The French depreciation services have requested the dereferencing of this platform, whose application will no longer be available in virtual stores, due to the presence of non-compliant and dangerous products.
Le Monde with AFP
Such a measurement is rare. But after a survey of the Directorate-General for Competition, Consumption and Fraud Suppression (DGCCRF), the site and the Wish application should disappear from large search engines like Google, and application stores.
Compliance and security of many products posted by the platform are pointing from the finger, reports, Wednesday, November 24, The Parisian who quotes the Ministry of the Economy. Access to the Wish site will be always possible by typing the address directly.
On 140 products sold on Wish and analyzed by the DGCCRF, a significant number had been identified as non-compliant. Thus, 90% of the electrical devices analyzed were considered dangerous, just like 62% of fancy jewelery and 45% of toys.

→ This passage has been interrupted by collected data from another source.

/-- R319, R322, R356, R357, R359: register writes. A plain register of a domain that is on reads back the value written; writing 1 to an INT_STAT
bit clears it; LNK_CFG takes its first sound write; FB_BASE and FB_DEPTH empty the fault buffer's ring; FB_STAT clears DROPPED and
DROPCNT; the replay commands give the accesses they cover their retry or their end, and BUSY clears when all of them have had it. -/
def Obligations.RegisterSteps : Prop := ∀ (s : State) (dom : Nat) (v : Word) (x : DWord), s.stopped = false →
  let d := s.dom dom
  let op := (v.extractLsb' 29 3).toNat
  let space := (v.extractLsb' 0 12).toNat
  let page := d.fbRaddr.toNat / 2 ^ 16 % 2 ^ 41
  let heard := d.active = true ∧ d.fbBusy = false
  let replayed (fate : WaitFate) (key : FaultKey → Bool) (wait : FaultWait → Bool) (t : State) : Prop :=
    (t.dom dom).fbBusy = true ∧ t.pending = s.pending.filter (fun k => !(k.dom == dom && key k)) ∧
    t.waits = s.waits.map (fun w => if w.dom = dom ∧ w.fate = .pending ∧ wait w = true then { w with fate := fate } else w)
  let written (k : FaultKey) : Bool := k.written && k.space == space && k.page == page
  let named (w : FaultWait) : Bool := w.space == space && w.page == page &&
    s.pending.any (fun k => written k && k.dom == dom && k.is w.die w.dom w.space w.page)
  (∀ p ∈ plainRegisters, dom < 8 → d.active = true → s.ready = true →
    Reaches (.registerWrite (dom + 1) p.1 p.2 x) s (fun t => t.regRead (dom + 1) p.1 p.2 = x.toNat % 2 ^ (8 * p.2))) ∧
  Reaches (.intStatWrite 0 v) s (fun t => ∀ n < 8, t.mgmtInt.getLsbD n = (s.mgmtInt.getLsbD n && !v.getLsbD n)) ∧
  (d.active = true → Reaches (.intStatWrite (dom + 1) v) s (fun t => ∀ n < 8,
    (sget 0 t.domInt dom).getLsbD n = ((sget 0 s.domInt dom).getLsbD n && !v.getLsbD n))) ∧
  (s.lnkLock = true → exec (.lnkCfgWrite v) s = .next s) ∧
  (s.lnkLock = false → v.extractLsb' 16 10 ≤ v.extractLsb' 2 10 → exec (.lnkCfgWrite v) s = .next { s with
    lnkLock := true, device := v.extractLsb' 16 10, podM1 := v.extractLsb' 2 10, planes := v.extractLsb' 0 2 }) ∧
  (d.active = true →
    exec (.fbBaseWrite dom x) s = .next (s.modDom dom (fun d => { d with fbBase := x, fbTail := d.fbHead })) ∧
    exec (.fbDepthWrite dom v) s = .next (s.modDom dom (fun d => { d with fbDepth := v.setWidth 17, fbTail := d.fbHead })) ∧
    (v.getLsbD 0 = true → exec (.fbStatWrite dom v) s = .next (s.modDom dom (fun d => { d with dropped := false, dropCnt := 0 }))) ∧
    (v.getLsbD 0 = false → exec (.fbStatWrite dom v) s = .next (s.modDom dom (fun d => { d with dropCnt := v.extractLsb' 16 16 })))) ∧
  (heard → op = 1 → Reaches (.replayAll dom v) s (replayed .retry (fun _ => true) (fun _ => true))) ∧
  (heard → op = 2 → Reaches (.replayPage dom v) s (replayed .retry written named)) ∧
  (heard → op = 3 → Reaches (.endPage dom v) s (replayed .ended written named)) ∧
  (heard → op = 4 → Reaches (.endSpace dom v) s (replayed .ended (fun k => k.space == space) (fun w => w.space == space))) ∧
  (d.fbBusy = true →
    ((∀ w ∈ s.waits, w.dom = dom → w.fate = .pending) → exec (.replayDone dom) s = .next (s.modDom dom (fun d => { d with fbBusy := false }))) ∧
    ((∃ w ∈ s.waits, w.dom = dom ∧ w.fate ≠ .pending) → exec (.replayDone dom) s = .next s))

/-- R250, R285, R290 to R293, R296, R331, R338, R377: the commands of system software over translation, ownership, queues, peers,
pre-emption and page moves, each of a domain that is on: what each sets at once, what it refuses with ERR, and when the waiting
ones are done. What DONE waits for (log 50), TO_DEVICE done in its step and ERR for a range past 2^57 (log 52), STATE 0 at once
for a space with nothing saved (log 79) and the free outcome of ABORT (log 55) are the model's choices. -/
def Obligations.CommandSteps : Prop := ∀ (s : State) (dom die : Nat) (v : Word), s.stopped = false → (s.dom dom).active = true →
  let d := s.dom dom
  let op := (v.extractLsb' 30 2).toNat
  let space := (v.extractLsb' 0 12).toNat
  let q := (v.extractLsb' 0 13).toNat
  let change (f : Domain → Domain) : State := s.modDom dom f
  let gone (t : State) (lo len : Nat) : Prop := ∀ k va, lo ≤ va → va < lo + len → t.held k dom space va = none ∧
    ∀ level, t.walkHeld k dom space va level = none
  (d.invBusy = none →
    (op = 1 → Reaches (.xltInvSpace dom v) s (fun t => gone t 0 (2 ^ 57) ∧ (t.dom dom).invBusy = some (space, 0, 2 ^ 57, s.seq) ∧
      (t.dom dom).invErr = false)) ∧
    (op = 2 → d.invAddr.toNat % 65536 = 0 → d.invLen.toNat % 65536 = 0 → Reaches (.xltInvRange dom v) s (fun t =>
      gone t d.invAddr.toNat d.invLen.toNat ∧ (t.dom dom).invBusy = some (space, d.invAddr.toNat, d.invLen.toNat, s.seq) ∧ (t.dom dom).invErr = false)) ∧
    (op = 2 → d.invAddr.toNat % 65536 ≠ 0 ∨ d.invLen.toNat % 65536 ≠ 0 →
      exec (.xltInvRange dom v) s = .next (change (fun d => { d with invErr := true }))) ∧
    (op = 3 → d.invAddr.toNat % 32 = 0 → d.invLen.toNat % 32 = 0 → Reaches (.xltInvHandles dom v) s (fun t =>
      ∀ lid ∈ s.tablesOver dom space d.invAddr.toNat d.invLen.toNat, ∀ core i, i < 4096 → mget? (t.core core).hcache (4096 * lid + i) = none)) ∧
    (op = 3 → d.invAddr.toNat % 32 ≠ 0 ∨ d.invLen.toNat % 32 ≠ 0 →
      exec (.xltInvHandles dom v) s = .next (change (fun d => { d with invErr := true })))) ∧
  (∀ sp lo len n, d.invBusy = some (sp, lo, len, n) → sp < 4096 →
    (s.spaceQuiet dom sp n = false → exec (.xltInvDone dom) s = .next s) ∧
    (s.spaceQuiet dom sp n = true → s.rewalk dom sp lo len = none →
      Reaches (.xltInvDone dom) s (fun t => (t.dom dom).invBusy = none ∧ t.mem = s.mem ∧
        ∀ k va, lo ≤ va → va < lo + len → t.held k dom sp va = none))) ∧
  (d.ownBusy = none →
    (op = 2 → s.ownLeaves dom space = none → exec (.toHost dom v) s = .next (change (fun d => { d with ownErr := true }))) ∧
    (op = 1 → s.ownLeaves dom space = none → exec (.toDevice dom v) s = .next (change (fun d => { d with ownErr := true }))) ∧
    (∀ a e, s.ownLeaves dom space = some [(a, e)] → s.Plain → s.ownWrites = [] → s.rangeHeld a 8 = false →
      (op = 2 → Reaches (.toHost dom v) s (fun t => Stored s t a (leBytes 8 (if e.testBit 5 then e else e + 32)) ∧
        gone t d.ownAddr.toNat d.ownLen.toNat ∧ (t.dom dom).ownErr = false ∧
        (t.dom dom).ownBusy = some { space := space, lo := d.ownAddr.toNat, len := d.ownLen.toNat, moment := s.time
                                     seq := s.seq, until_ := none })) ∧
      (op = 1 → Reaches (.toDevice dom v) s (fun t => Stored s t a (leBytes 8 (if e.testBit 5 then e - 32 else e)) ∧
        (t.dom dom).ownErr = false ∧ (t.dom dom).ownBusy = none)))) ∧
  (∀ h, d.ownBusy = some h → h.space < 4096 →
    let quiet := s.spaceQuiet dom h.space h.seq = true ∧ s.domainDone dom h.seq = true
    s.rewalk dom h.space h.lo h.len = none →
    (¬ quiet → exec (.toHostDone dom) s = .next s) ∧
    (quiet → h.until_ = none →
      exec (.toHostDone dom) s = .next (change (fun d => { d with ownBusy := some { h with until_ := some s.visibleAt } }))) ∧
    (quiet → ∀ n, h.until_ = some n →
      let due := h.moment + 4104 < s.time ∧ n < s.dieTime 0 ∧ n < s.dieTime 1
      (¬ due → exec (.toHostDone dom) s = .next s) ∧
      (due → Reaches (.toHostDone dom) s (fun t => (t.dom dom).ownBusy = none ∧ t.mem = s.mem ∧
        ∀ line, isHost (128 * line) = true → mget? t.dirty line = none)))) ∧
  (op = 1 → d.qcWait = none → (d.queueEntry q = none → exec (.qfeLoadStart dom v) s = .next (change (fun d => { d with qcErr := true, qcWait := none }))) ∧
    ∀ a, d.queueEntry q = some a → s.rangeHeld a 32 = false → s.homePoisonIn a 32 = false →
      (queueOf dom a (s.homeBytes a 32) = none → exec (.qfeLoadStart dom v) s = .next (change (fun d => { d with qcErr := true, qcWait := none }))) ∧
      ∀ x, queueOf dom a (s.homeBytes a 32) = some x → Reaches (.qfeLoadStart dom v) s (fun t => mget? t.queues q = some x ∧
        (t.dom dom).qcErr = false)) ∧
  (op = 2 → d.qcWait = none → ∀ a x, d.queueEntry q = some a → mget? s.queues q = some x → Reaches (.qfeStop dom v) s (fun t =>
    mget? t.queues q = some { x with running := false } ∧ (t.dom dom).qcErr = false)) ∧
  (v.getLsbD 0 = true → exec (.peerSync dom v) s = .next (change (fun d => { d with peerSync := true }))) ∧
  (d.peerSync = true → (∀ e ∈ s.peerWait, e.2.window / 256 ≠ dom) →
    exec (.peerSyncDone dom) s = .next (change (fun d => { d with peerSync := false }))) ∧
  (op = 1 → d.preState ≠ 1 → Reaches (.preempt dom v) s (fun t => (t.dom dom).preState = 1 ∧ (t.dom dom).preTeams = 0 ∧
    (t.dom dom).drain = some { space := space, since := s.time, resume := false } ∧ space ∈ (t.dom dom).stopped)) ∧
  (op = 2 → d.drain = none → Reaches (.resume dom v) s (fun t => space ∉ (t.dom dom).stopped ∧
    ((∃ k ∈ s.saved, k.dom = dom ∧ k.space = space) → (t.dom dom).preState = 1 ∧
      (t.dom dom).drain = some { space := space, since := s.time, resume := true }) ∧
    ((∀ k ∈ s.saved, ¬ (k.dom = dom ∧ k.space = space)) → (t.dom dom).preState = 0 ∧ (t.dom dom).drain = none))) ∧
  (op = 2 → ∀ x, d.drain = some x → x.resume = false → Reaches (.resume dom v) s (fun t => (t.dom dom).preState = 3 ∧ (t.dom dom).drain = none)) ∧
  (op = 1 → die < 2 → (d.mig die).busy = false → Reaches (.move dom die v) s (fun t => ((t.dom dom).mig die).walk = some space ∧
    ((t.dom dom).mig die).state = 0 ∧ ((t.dom dom).mig die).code = 0)) ∧
  (op = 2 → (d.mig die).state = 1 →
    ((d.mig die).abort = true → exec (.abort dom die v) s = .next s) ∧
    ((d.mig die).abort = false → Reaches (.abort dom die v) s (fun t =>
      ((t.dom dom).mig die).state = 3 ∨ (((t.dom dom).mig die).state = 1 ∧ ((t.dom dom).mig die).abort = true))))
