-- ==== Sys2Proof/Tests/Slice0.lean ====
section
/-! SUPPORT. Tests: ill-formed terms, words decoded bit by bit from the spec's encodings, single steps, and for each statement
states and operands that meet its hypotheses. Every expected value is taken from the spec's rules. -/

namespace Sys2Proof.Tests

open Sys2Proof Sys2Proof.Machine

set_option Elab.async false
set_option maxRecDepth 20000

/-! ### Ill-formed terms, one for each check of R53 that a term can fail -/

theorem test_rejects_pairs : rejectOf (.add64 (.v 1) (.v 0) (.v 2)) = some .oddPair ∧ rejectOf (.shl64 (.v 2) (.v 1) (.v 2)) = some .oddPair ∧
    rejectOf (.ldcD (.s 3) .lit false 0) = some .oddPair ∧ rejectOf (.srd (.v 1) .time) = some .oddPair ∧
    rejectOf (.rldW (.v 0) (.v 3) false 0) = some .oddPair ∧ (Instr.add64 (.v 1) (.v 0) (.v 2)).wellFormed = false := by decide

theorem test_rejects_quads : rejectOf (.ldQ (.v 2) (.v 0) false 0) = some .quadAlign ∧ rejectOf (.stQ (.v 6) (.v 0) false 0) = some .quadAlign ∧
    rejectOf (.atomD (.v 2) (.v 0) .cas 0) = some .quadAlign ∧ rejectOf (.stQ .lit (.v 0) false 0) = some .quadLit := by decide

theorem test_rejects_sources : rejectOf (.mad .nul (.v 0) (.v 1)) = some .sourceDest ∧ rejectOf (.sel (.q 2) (.v 0) (.v 1)) = some .sourceDest ∧
    rejectOf (.atomW .nul (.v 0) .addI 0) = some .sourceDest ∧ rejectOf (.redW (.v 0) (.v 2) .xchg 0) = some .badAop ∧
    rejectOf (.cvt (.v 0) (.v 2) .f32 .f32) = some .equalTypes := by decide

theorem test_rejects_operands : rejectOf (.movih .nul 5) = some .needsRegister ∧ rejectOf (.pclr (.q 0) .lit) = some .needsRegister ∧
    rejectOf (.swr (.v 0) .lane) = some .readOnlySr ∧ rejectOf (.callr (.q 0)) = some .jumpOperand ∧ rejectOf (.jr (.v 3)) = some .oddPair ∧
    rejectOf (.trap (.q 0)) = some .trapQueue ∧ rejectOf (.hnarrow (.v 0) 0) = some .handleDest := by decide

theorem test_rejects_engine : rejectOf (.xcopy true false 0 1) = some .fxField ∧ rejectOf (.xcopy true true 0 1) = none ∧
    rejectOf (.xstat 0 1 3) = some .unassignedFunction := by decide

/-! ### Words that are ILLEGAL, each by its name -/

/-- NOP with D = 1; INTU function 0x10; SYS function 0x07; B with A = v1; CVT of F32 from F32; ADD64 into v1 (R47, R48, R53). -/
theorem test_illegal_functions : decode 0x00010000#32 = .error .fixedField ∧ decode 0x1F000010#32 = .error .unassignedFunction ∧
    decode 0x7F000007#32 = .error .unassignedFunction ∧ decode 0x70010000#32 = .error .fixedField ∧
    decode 0x3B000244#32 = .error .equalTypes ∧ decode 0x15010002#32 = .error .oddPair := by decide

/-- RCLOSE with type S32; ATOM.W with AOP 15; FENCE with scope 7; BAR of kind 3; CACHE operation 6; CALLR of a port (R48 to R52). -/
theorem test_illegal_fields : decode 0x5D000000#32 = .error .closeType ∧ decode 0x590002F0#32 = .error .badAop ∧
    decode 0x63000007#32 = .error .fenceScope ∧ decode 0x7D000030#32 = .error .barKind ∧
    decode 0x64060000#32 = .error .cacheOp ∧ decode 0x79007000#32 = .error .jumpOperand := by decide

/-- The packets of the spec's own example kernel, word for word: FADD v2, v2, 1.5 with its chain bit, ADD s5, s5, s7, BNZ s5, top, EXIT. -/
theorem test_decode_example : decode 0xA002027F#32 = .ok (true, .fadd (.v 2) (.v 2) .lit) ∧
    decode 0x01858587#32 = .ok (false, .add (.s 5) (.s 5) (.s 7)) ∧ decode 0x7285FFFE#32 = .ok (false, .bnz (.s 5) 0xFFFE#16) ∧
    decode 0x7B000000#32 = .ok (false, .exit) ∧ decode 0#32 = .ok (false, .nop) := by decide

/-- Words the spec prints beside their assembly (R50, R110, R270). -/
theorem test_decode_printed_words : decode 0x3B050245#32 = .ok (false, .cvt (.v 5) (.v 2) .f32 .f64) ∧
    decode 0x3C060704#32 = .ok (false, .cvtz (.v 6) (.v 7) .s32 .f32) ∧ decode 0x3B83894B#32 = .ok (false, .cvt (.s 3) (.s 9) .f32 .e2m1) ∧
    decode 0x6300001B#32 = .ok (false, .fence false .sc .device) ∧ decode 0x63000034#32 = .ok (false, .fence true .acqrel .pod) ∧
    decode 0x49840018#32 = .ok (false, .srd (.s 4) .time) ∧ decode 0x4A008328#32 = .ok (false, .swr (.s 3) .prio) := by decide

theorem test_decode_integer_1 :
    decode 0x00000000#32 = .ok (false, .nop) ∧
    decode 0x0188867F#32 = .ok (false, .add (.s 8) (.s 6) .lit) ∧
    decode 0x026C7F06#32 = .ok (false, .sub (.v 108) .lit (.v 6)) ∧
    decode 0x03FC737E#32 = .ok (false, .mul (.s 124) (.q 3) (.q 14)) ∧
    decode 0x04046AFE#32 = .ok (false, .mulh (.v 4) (.v 106) (.s 126)) ∧
    decode 0x0588028A#32 = .ok (false, .mulhu (.s 8) (.v 2) (.s 10)) ∧
    decode 0x066C867F#32 = .ok (false, .mad (.v 108) (.s 6) .lit) ∧
    decode 0x07FC7F06#32 = .ok (false, .and (.s 124) .lit (.v 6)) ∧
    decode 0x0804737E#32 = .ok (false, .or (.v 4) (.q 3) (.q 14)) ∧
    decode 0x09886AFE#32 = .ok (false, .xor (.s 8) (.v 106) (.s 126)) ∧
    decode 0x0A6C028A#32 = .ok (false, .shl (.v 108) (.v 2) (.s 10)) ∧
    decode 0x0BFC867F#32 = .ok (false, .shr (.s 124) (.s 6) .lit) := by decide +kernel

“There is no reason to tolerate online what we do not accept in the physical shops,” said Bruno the Mayor, Minister of the Economy, on a daily basis.
One hundred million claimed users
After notifying the platform of the presence of these illicit products, the DGCCRF found that even once removed, they often reappeared under another name. She therefore summoned Wish to comply and believes not having received “satisfactory answer”, hence his decision. The penalty should last until Wish comes into compliance with the law.
More generally, as part of its investigation into the safety of products sold on the online marketplaces, the DGCCRF announced in mid-October have found the presence of 60% of non-compliant products on various platforms. forms, 32% of which were dangerous.
Created in 2010 and based in San Francisco, Wish belongs to ContextLogic. She claims some 100 million active users, and entered the stock market in Wall Street in December 2020. In November 2020, the platform had already been pinned by the repression of fraud in another survey: it was notably accused of doing “misleading” price cuts and put on sale call products that were not really available.